--- START ---

/-! ### setResultFlag -/

@[simp] theorem State.setResultFlag_cfg (x : Reg) (r : Byte) (b : Bool) : (s.setResultFlag x r b).cfg = s.cfg := rfl
@[simp] theorem State.setResultFlag_i (x : Reg) (r : Byte) (b : Bool) : (s.setResultFlag x r b).i = s.i := rfl
@[simp] theorem State.setResultFlag_pc (x : Reg) (r : Byte) (b : Bool) : (s.setResultFlag x r b).pc = s.pc := rfl
@[simp] theorem State.setResultFlag_stack (x : Reg) (r : Byte) (b : Bool) : (s.setResultFlag x r b).stack = s.stack := rfl
@[simp] theorem State.setResultFlag_sp (x : Reg) (r : Byte) (b : Bool) : (s.setResultFlag x r b).sp = s.sp := rfl
@[simp] theorem State.setResultFlag_dt (x : Reg) (r : Byte) (b : Bool) : (s.setResultFlag x r b).dt = s.dt := rfl
@[simp] theorem State.setResultFlag_st (x : Reg) (r : Byte) (b : Bool) : (s.setResultFlag x r b).st = s.st := rfl
@[simp] theorem State.setResultFlag_screen (x : Reg) (r : Byte) (b : Bool) : (s.setResultFlag x r b).screen = s.screen := rfl
@[simp] theorem State.setResultFlag_redraw (x : Reg) (r : Byte) (b : Bool) : (s.setResultFlag x r b).redraw = s.redraw := rfl
@[simp] theorem State.setResultFlag_keys (x : Reg) (r : Byte) (b : Bool) : (s.setResultFlag x r b).keys = s.keys := rfl
@[simp] theorem State.setResultFlag_loadStore (x : Reg) (r : Byte) (b : Bool) : (s.setResultFlag x r b).loadStore = s.loadStore := rfl
@[simp] theorem State.setResultFlag_shift (x : Reg) (r : Byte) (b : Bool) : (s.setResultFlag x r b).shift = s.shift := rfl
@[simp] theorem State.setResultFlag_mem (x : Reg) (r : Byte) (b : Bool) : (s.setResultFlag x r b).mem = s.mem := rfl
@[simp] theorem State.setResultFlag_cycleCounter (x : Reg) (r : Byte) (b : Bool) : (s.setResultFlag x r b).cycleCounter = s.cycleCounter := rfl
@[simp] theorem State.setResultFlag_stepCounter (x : Reg) (r : Byte) (b : Bool) : (s.setResultFlag x r b).stepCounter = s.stepCounter := rfl
@[simp] theorem State.setResultFlag_run (x : Reg) (r : Byte) (b : Bool) : (s.setResultFlag x r b).run = s.run := rfl
@[simp] theorem State.setResultFlag_stopIssued (x : Reg) (r : Byte) (b : Bool) : (s.setResultFlag x r b).stopIssued = s.stopIssued := rfl
@[simp] theorem State.setResultFlag_fault (x : Reg) (r : Byte) (b : Bool) : (s.setResultFlag x r b).fault = s.fault := rfl
@[simp] theorem State.setResultFlag_tickStep (x : Reg) (r : Byte) (b : Bool) : (s.setResultFlag x r b).tickStep = s.tickStep := rfl
@[simp] theorem State.setResultFlag_inputs (x : Reg) (r : Byte) (b : Bool) : (s.setResultFlag x r b).inputs = s.inputs := rfl
@[simp] theorem State.setResultFlag_outputs (x : Reg) (r : Byte) (b : Bool) : (s.setResultFlag x r b).outputs = s.outputs := rfl
@[simp] theorem State.setResultFlag_slots (x : Reg) (r : Byte) (b : Bool) : (s.setResultFlag x r b).slots = s.slots := rfl
@[simp] theorem State.setResultFlag_draws (x : Reg) (r : Byte) (b : Bool) : (s.setResultFlag x r b).draws = s.draws := rfl
@[simp] theorem State.setResultFlag_stackAt (x : Reg) (r : Byte) (b : Bool) (j : Fin 16) : (s.setResultFlag x r b).stackAt j = s.stackAt j := rfl
@[simp] theorem State.setResultFlag_byteAt (x : Reg) (r : Byte) (b : Bool) (n : Nat) : (s.setResultFlag x r b).byteAt n = s.byteAt n := rfl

--- END ---

In the listing above, locate the line containing "s.screen := rfl" and the line containing "s.cycleCounter := rfl". Transcribe those two lines and everything between them, exactly as written.

Exercise output:
@[simp] theorem State.setResultFlag_screen (x : Reg) (r : Byte) (b : Bool) : (s.setResultFlag x r b).screen = s.screen := rfl
@[simp] theorem State.setResultFlag_redraw (x : Reg) (r : Byte) (b : Bool) : (s.setResultFlag x r b).redraw = s.redraw := rfl
@[simp] theorem State.setResultFlag_keys (x : Reg) (r : Byte) (b : Bool) : (s.setResultFlag x r b).keys = s.keys := rfl
@[simp] theorem State.setResultFlag_loadStore (x : Reg) (r : Byte) (b : Bool) : (s.setResultFlag x r b).loadStore = s.loadStore := rfl
@[simp] theorem State.setResultFlag_shift (x : Reg) (r : Byte) (b : Bool) : (s.setResultFlag x r b).shift = s.shift := rfl
@[simp] theorem State.setResultFlag_mem (x : Reg) (r : Byte) (b : Bool) : (s.setResultFlag x r b).mem = s.mem := rfl
@[simp] theorem State.setResultFlag_cycleCounter (x : Reg) (r : Byte) (b : Bool) : (s.setResultFlag x r b).cycleCounter = s.cycleCounter := rfl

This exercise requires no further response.